- [TASK DIRECTIONS] Among the entries below, how many lines hold the word "register"? Reply with the number only.

- [Collected data entries]
--------------------------------------------------
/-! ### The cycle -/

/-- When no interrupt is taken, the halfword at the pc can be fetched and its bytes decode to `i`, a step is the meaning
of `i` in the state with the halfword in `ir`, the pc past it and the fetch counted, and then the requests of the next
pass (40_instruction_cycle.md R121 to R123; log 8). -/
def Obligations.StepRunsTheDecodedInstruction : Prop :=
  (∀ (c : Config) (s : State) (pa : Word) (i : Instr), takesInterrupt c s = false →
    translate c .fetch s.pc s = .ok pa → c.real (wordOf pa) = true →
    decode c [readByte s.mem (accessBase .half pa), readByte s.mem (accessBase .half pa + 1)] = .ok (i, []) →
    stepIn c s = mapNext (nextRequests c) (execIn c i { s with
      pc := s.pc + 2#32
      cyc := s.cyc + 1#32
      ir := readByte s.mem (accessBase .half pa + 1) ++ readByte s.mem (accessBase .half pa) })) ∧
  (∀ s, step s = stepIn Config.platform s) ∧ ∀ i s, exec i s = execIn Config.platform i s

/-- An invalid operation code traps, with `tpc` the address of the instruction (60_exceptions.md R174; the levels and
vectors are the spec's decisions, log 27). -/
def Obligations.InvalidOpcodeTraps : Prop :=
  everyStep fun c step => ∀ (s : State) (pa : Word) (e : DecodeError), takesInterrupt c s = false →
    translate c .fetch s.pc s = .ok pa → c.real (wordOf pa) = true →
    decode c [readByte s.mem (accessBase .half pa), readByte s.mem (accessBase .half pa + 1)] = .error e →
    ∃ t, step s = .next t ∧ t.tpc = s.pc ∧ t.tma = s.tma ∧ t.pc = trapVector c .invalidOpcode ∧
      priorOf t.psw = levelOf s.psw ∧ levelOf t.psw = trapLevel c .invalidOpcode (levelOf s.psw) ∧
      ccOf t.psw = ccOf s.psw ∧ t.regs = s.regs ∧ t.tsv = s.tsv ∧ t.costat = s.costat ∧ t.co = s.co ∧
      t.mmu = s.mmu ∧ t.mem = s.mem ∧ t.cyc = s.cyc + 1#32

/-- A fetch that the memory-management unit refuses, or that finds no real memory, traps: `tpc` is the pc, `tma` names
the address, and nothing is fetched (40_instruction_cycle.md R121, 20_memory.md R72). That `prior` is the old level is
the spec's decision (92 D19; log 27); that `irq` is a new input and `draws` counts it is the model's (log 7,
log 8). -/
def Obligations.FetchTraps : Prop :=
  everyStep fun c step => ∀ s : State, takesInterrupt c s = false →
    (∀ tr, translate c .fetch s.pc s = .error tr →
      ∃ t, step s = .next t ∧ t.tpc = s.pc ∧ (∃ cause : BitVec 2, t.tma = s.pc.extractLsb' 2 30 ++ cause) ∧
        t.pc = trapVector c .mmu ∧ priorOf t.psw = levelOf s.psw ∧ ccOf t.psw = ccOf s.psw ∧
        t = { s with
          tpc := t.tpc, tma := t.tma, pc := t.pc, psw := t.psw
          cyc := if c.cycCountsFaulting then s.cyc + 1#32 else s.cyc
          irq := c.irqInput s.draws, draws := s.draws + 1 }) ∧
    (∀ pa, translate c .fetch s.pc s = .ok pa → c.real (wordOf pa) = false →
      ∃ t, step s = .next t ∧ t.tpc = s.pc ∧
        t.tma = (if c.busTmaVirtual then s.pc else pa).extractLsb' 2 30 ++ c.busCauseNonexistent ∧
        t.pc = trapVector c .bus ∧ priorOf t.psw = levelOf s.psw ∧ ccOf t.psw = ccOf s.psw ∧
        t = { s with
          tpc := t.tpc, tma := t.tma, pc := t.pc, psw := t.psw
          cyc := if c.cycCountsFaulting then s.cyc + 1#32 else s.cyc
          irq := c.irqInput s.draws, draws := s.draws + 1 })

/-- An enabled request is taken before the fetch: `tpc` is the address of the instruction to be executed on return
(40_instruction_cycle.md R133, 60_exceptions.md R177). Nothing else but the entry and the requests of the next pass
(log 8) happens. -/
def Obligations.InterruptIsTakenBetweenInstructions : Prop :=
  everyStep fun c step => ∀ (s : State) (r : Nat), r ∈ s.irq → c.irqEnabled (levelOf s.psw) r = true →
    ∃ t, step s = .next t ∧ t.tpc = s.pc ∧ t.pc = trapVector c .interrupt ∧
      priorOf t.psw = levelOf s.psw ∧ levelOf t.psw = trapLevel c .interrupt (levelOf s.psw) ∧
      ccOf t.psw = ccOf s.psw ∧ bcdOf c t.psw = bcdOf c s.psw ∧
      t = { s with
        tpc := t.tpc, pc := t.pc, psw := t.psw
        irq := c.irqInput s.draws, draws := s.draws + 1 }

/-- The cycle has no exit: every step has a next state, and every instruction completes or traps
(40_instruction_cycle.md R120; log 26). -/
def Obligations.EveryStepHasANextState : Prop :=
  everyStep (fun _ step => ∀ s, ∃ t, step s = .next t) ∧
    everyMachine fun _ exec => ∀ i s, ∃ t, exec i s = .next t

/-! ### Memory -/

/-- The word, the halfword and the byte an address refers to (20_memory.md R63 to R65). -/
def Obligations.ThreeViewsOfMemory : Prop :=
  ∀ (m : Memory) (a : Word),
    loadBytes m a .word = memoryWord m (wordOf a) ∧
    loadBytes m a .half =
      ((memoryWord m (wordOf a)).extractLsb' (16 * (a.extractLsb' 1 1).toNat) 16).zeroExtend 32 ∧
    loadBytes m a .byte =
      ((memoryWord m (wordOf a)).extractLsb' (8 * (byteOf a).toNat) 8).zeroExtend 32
--------------------------------------------------
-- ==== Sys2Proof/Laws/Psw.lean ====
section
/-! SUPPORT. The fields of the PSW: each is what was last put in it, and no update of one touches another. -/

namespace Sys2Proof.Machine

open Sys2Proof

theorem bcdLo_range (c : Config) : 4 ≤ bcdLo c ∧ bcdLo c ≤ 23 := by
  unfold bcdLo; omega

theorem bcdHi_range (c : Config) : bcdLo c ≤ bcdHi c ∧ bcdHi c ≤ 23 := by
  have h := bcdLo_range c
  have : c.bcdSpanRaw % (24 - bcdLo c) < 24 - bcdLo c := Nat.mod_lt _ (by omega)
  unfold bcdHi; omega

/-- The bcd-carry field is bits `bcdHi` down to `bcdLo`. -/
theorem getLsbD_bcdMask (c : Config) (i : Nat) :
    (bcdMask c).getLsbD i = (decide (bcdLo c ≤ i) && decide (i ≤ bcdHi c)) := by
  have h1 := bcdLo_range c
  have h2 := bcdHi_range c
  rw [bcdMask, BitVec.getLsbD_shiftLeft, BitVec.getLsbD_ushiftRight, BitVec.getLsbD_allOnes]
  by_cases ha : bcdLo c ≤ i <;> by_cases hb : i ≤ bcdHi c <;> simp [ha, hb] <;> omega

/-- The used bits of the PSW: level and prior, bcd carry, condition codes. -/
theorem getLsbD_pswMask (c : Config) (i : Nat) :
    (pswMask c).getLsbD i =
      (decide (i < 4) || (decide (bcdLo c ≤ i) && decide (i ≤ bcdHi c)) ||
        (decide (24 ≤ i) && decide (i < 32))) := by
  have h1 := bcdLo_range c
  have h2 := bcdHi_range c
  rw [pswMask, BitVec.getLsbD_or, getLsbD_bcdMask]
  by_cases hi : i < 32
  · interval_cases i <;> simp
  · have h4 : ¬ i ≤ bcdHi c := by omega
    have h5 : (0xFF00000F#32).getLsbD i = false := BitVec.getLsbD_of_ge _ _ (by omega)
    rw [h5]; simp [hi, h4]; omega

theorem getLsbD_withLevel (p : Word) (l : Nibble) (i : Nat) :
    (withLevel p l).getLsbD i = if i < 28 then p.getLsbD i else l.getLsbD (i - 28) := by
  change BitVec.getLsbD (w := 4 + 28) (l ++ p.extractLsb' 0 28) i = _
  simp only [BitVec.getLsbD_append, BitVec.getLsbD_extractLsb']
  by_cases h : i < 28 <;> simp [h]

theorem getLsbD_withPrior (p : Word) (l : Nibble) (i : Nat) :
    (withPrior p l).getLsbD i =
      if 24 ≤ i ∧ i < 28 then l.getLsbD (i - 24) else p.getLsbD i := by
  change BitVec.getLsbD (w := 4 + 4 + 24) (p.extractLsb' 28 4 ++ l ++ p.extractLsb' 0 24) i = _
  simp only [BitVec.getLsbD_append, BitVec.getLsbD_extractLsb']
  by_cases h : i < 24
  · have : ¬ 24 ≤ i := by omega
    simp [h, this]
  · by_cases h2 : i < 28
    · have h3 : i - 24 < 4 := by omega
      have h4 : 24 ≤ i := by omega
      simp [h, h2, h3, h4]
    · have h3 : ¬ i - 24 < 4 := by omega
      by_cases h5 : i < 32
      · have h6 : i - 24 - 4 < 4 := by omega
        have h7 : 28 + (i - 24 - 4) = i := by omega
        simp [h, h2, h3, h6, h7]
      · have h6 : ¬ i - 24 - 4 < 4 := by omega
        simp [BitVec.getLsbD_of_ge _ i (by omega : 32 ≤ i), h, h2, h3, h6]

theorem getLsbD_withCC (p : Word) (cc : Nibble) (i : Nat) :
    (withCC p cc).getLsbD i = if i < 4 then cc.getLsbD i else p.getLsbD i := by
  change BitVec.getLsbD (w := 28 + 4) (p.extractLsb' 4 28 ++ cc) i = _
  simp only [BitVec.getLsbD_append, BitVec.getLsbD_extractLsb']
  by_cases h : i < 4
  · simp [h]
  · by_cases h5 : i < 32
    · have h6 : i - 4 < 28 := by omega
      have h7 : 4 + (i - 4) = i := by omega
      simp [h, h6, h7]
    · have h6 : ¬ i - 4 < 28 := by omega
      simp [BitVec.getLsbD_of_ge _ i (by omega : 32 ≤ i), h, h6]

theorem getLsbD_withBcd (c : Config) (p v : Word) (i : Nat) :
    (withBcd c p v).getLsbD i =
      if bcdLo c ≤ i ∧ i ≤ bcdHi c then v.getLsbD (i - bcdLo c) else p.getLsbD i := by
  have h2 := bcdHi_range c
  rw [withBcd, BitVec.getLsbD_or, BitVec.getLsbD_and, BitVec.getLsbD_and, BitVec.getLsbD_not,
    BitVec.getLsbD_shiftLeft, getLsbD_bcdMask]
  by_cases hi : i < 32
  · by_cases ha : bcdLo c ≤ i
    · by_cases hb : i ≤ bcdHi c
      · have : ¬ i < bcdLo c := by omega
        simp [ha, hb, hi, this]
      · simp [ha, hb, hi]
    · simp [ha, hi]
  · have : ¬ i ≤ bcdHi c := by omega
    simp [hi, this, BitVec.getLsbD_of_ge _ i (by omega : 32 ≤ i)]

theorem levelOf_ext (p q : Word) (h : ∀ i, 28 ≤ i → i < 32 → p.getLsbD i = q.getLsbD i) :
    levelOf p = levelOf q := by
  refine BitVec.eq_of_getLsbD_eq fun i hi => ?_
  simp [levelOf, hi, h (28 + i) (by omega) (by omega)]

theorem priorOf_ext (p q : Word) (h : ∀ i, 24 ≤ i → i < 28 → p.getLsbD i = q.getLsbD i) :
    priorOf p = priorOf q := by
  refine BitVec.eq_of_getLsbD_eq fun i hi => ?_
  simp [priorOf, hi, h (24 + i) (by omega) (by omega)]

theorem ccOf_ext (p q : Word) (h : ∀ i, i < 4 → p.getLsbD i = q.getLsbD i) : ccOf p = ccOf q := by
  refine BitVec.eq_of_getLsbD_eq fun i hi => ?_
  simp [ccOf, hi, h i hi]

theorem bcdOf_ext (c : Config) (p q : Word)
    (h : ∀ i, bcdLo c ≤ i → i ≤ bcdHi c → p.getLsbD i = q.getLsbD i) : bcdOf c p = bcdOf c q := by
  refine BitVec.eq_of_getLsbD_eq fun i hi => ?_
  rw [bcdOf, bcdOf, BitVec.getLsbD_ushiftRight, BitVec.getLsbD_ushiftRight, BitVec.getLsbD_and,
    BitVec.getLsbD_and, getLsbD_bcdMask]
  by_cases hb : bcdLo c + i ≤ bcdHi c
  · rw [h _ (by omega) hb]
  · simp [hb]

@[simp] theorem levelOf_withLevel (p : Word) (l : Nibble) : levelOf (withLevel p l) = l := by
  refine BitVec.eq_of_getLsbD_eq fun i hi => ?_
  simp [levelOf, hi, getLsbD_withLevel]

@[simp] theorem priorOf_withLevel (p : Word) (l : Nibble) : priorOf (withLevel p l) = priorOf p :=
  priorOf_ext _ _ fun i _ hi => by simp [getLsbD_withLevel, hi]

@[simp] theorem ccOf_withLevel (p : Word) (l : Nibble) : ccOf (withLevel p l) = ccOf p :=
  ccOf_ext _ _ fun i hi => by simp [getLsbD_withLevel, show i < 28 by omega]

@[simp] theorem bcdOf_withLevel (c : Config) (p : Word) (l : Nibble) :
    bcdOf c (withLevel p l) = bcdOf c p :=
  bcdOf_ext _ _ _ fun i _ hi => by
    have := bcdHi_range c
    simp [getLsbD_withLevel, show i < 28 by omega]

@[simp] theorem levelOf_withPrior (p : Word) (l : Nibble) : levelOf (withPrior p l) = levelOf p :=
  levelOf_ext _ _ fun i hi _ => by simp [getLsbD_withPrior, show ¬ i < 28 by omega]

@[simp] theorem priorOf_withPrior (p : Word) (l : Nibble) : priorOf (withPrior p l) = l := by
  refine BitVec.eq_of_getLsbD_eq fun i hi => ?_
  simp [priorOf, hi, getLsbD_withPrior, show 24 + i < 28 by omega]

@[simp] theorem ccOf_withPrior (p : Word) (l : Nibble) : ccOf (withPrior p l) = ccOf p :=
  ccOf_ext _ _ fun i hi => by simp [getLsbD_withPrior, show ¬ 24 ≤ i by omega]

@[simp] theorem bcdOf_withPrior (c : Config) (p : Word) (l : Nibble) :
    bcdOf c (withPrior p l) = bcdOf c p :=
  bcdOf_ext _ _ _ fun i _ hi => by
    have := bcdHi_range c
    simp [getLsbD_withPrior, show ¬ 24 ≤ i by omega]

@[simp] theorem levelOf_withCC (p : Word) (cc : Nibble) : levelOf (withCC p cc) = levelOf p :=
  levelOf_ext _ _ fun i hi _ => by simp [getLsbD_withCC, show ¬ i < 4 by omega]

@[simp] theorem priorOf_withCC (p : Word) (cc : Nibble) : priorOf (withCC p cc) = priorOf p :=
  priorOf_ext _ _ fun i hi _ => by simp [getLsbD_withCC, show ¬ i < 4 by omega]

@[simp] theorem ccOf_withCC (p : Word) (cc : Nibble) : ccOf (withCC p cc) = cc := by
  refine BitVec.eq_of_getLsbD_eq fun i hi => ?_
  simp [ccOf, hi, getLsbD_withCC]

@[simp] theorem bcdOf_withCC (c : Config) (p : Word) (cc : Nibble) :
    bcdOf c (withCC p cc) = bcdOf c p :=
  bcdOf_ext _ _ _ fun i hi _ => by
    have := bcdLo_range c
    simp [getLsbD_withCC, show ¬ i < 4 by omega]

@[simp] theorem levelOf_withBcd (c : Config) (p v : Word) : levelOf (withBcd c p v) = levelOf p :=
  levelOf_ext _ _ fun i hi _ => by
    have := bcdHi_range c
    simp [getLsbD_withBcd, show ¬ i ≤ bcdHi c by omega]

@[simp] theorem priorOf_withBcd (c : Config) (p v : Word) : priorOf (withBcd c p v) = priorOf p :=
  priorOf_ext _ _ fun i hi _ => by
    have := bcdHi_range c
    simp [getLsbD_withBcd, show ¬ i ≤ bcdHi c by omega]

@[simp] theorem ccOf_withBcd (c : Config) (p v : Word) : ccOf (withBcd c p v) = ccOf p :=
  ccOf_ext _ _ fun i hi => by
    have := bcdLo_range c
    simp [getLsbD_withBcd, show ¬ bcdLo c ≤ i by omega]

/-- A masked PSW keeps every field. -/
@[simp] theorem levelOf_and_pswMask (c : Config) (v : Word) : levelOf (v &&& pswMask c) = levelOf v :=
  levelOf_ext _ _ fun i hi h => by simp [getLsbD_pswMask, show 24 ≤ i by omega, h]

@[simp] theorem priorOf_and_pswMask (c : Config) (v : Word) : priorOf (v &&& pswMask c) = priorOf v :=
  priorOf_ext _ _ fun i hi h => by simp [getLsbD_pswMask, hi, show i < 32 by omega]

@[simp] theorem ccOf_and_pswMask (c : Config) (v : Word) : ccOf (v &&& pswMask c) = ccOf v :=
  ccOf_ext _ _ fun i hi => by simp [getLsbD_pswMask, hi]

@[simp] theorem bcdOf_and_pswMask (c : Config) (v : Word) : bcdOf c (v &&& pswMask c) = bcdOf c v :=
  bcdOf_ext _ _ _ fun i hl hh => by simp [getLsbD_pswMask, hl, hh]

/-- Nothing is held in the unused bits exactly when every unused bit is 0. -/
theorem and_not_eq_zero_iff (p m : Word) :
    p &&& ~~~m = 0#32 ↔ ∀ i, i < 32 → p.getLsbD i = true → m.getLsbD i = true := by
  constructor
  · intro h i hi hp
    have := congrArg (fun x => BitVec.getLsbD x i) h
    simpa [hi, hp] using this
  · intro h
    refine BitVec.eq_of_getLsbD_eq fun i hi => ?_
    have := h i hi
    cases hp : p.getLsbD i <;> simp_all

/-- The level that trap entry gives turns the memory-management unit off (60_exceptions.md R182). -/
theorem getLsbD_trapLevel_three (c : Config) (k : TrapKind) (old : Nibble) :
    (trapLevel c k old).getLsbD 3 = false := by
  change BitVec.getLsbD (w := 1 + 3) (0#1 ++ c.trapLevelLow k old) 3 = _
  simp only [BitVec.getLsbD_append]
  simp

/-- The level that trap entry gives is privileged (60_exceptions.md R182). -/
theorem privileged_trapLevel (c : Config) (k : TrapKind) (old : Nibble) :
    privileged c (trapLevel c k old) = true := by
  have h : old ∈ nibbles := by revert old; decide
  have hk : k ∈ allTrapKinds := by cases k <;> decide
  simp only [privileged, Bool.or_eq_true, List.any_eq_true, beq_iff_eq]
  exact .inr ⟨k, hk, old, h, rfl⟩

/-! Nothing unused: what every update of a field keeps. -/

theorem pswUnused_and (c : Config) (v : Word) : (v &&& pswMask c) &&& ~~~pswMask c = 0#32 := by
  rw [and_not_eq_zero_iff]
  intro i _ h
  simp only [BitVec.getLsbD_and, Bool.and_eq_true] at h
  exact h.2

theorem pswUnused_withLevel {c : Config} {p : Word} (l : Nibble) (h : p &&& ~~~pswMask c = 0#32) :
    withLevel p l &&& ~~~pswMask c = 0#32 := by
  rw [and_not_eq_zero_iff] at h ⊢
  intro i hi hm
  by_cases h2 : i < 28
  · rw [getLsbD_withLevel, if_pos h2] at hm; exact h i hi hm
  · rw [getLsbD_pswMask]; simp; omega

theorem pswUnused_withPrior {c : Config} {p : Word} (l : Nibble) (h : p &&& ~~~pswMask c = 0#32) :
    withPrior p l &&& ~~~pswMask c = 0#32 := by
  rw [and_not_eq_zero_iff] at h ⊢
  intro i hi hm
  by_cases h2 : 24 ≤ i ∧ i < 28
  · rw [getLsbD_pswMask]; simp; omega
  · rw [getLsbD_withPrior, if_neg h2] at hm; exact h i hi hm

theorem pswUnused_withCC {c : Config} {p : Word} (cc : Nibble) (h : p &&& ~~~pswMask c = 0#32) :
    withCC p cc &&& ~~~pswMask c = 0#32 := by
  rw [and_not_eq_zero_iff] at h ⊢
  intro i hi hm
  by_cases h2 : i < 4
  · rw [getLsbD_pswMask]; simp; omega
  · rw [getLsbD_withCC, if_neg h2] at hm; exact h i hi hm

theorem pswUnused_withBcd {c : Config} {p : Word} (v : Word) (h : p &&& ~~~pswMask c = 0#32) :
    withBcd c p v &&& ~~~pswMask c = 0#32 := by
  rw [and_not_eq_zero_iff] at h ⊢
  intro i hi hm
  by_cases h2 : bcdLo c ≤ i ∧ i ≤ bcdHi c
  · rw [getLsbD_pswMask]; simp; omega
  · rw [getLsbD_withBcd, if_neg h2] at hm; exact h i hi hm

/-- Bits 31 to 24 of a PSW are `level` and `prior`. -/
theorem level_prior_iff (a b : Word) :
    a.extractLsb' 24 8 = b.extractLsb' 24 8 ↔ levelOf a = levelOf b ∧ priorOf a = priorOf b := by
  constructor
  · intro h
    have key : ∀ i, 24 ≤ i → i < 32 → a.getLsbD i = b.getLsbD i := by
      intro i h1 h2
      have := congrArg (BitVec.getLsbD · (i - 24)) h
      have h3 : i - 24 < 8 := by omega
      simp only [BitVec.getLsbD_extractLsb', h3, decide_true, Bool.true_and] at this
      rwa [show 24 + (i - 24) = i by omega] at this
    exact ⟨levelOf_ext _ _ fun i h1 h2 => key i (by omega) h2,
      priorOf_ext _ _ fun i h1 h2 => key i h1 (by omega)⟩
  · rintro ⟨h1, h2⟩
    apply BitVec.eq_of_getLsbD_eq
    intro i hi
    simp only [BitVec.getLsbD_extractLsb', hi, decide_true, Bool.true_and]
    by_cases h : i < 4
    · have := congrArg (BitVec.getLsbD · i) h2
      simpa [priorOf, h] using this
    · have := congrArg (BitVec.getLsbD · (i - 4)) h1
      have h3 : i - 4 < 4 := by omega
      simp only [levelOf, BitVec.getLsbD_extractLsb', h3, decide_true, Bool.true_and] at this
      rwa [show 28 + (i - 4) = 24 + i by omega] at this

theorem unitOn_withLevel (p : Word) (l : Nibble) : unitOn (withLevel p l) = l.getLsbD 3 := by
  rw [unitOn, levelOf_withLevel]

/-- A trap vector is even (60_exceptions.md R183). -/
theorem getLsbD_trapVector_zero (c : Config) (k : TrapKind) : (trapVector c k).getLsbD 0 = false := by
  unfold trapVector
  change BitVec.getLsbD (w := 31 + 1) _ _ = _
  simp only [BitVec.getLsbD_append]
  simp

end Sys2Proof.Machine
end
--------------------------------------------------
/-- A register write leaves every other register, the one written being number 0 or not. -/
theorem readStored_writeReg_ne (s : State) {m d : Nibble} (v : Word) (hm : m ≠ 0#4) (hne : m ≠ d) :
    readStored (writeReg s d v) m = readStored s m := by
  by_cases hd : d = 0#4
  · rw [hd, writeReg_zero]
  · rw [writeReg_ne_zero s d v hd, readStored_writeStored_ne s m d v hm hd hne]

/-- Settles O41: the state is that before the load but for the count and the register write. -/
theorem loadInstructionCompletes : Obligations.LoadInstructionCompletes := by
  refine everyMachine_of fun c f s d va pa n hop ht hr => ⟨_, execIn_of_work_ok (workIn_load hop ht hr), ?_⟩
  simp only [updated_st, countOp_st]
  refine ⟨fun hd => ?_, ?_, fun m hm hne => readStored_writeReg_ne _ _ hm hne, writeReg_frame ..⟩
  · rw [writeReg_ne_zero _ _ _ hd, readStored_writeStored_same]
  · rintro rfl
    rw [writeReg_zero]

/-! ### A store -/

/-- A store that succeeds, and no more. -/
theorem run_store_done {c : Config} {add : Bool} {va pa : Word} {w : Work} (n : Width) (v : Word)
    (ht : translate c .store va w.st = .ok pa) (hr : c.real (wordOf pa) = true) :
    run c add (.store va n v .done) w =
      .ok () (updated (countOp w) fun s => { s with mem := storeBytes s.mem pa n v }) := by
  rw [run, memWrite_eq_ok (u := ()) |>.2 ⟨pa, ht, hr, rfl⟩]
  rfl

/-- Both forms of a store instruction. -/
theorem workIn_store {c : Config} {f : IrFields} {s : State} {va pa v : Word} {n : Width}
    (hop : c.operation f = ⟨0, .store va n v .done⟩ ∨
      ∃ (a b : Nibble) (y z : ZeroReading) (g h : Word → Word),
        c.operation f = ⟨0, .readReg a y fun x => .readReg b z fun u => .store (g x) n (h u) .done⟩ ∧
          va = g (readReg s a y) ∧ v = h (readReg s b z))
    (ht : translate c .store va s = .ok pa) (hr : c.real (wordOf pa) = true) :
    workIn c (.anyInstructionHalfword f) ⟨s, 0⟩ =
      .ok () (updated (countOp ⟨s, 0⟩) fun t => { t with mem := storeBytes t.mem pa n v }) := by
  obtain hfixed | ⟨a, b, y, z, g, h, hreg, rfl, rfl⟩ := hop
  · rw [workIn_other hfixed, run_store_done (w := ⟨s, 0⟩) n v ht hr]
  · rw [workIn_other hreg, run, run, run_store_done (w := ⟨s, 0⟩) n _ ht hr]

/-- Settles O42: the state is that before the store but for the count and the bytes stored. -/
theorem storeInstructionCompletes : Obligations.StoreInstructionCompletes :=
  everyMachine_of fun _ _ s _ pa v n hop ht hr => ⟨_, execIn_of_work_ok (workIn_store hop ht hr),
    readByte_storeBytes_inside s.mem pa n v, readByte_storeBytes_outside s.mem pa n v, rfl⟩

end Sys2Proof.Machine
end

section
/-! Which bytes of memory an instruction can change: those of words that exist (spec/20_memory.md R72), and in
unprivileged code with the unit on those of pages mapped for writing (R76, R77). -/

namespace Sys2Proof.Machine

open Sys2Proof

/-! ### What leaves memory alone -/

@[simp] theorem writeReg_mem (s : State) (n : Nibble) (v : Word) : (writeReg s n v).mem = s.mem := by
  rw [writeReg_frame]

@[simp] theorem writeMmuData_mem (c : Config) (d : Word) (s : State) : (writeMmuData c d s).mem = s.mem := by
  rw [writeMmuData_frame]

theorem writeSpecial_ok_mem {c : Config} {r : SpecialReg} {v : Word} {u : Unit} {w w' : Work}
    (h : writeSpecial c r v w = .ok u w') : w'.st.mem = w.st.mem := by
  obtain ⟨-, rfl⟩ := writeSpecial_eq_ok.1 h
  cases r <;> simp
--------------------------------------------------
- [EXERCISE SOLUTION] 2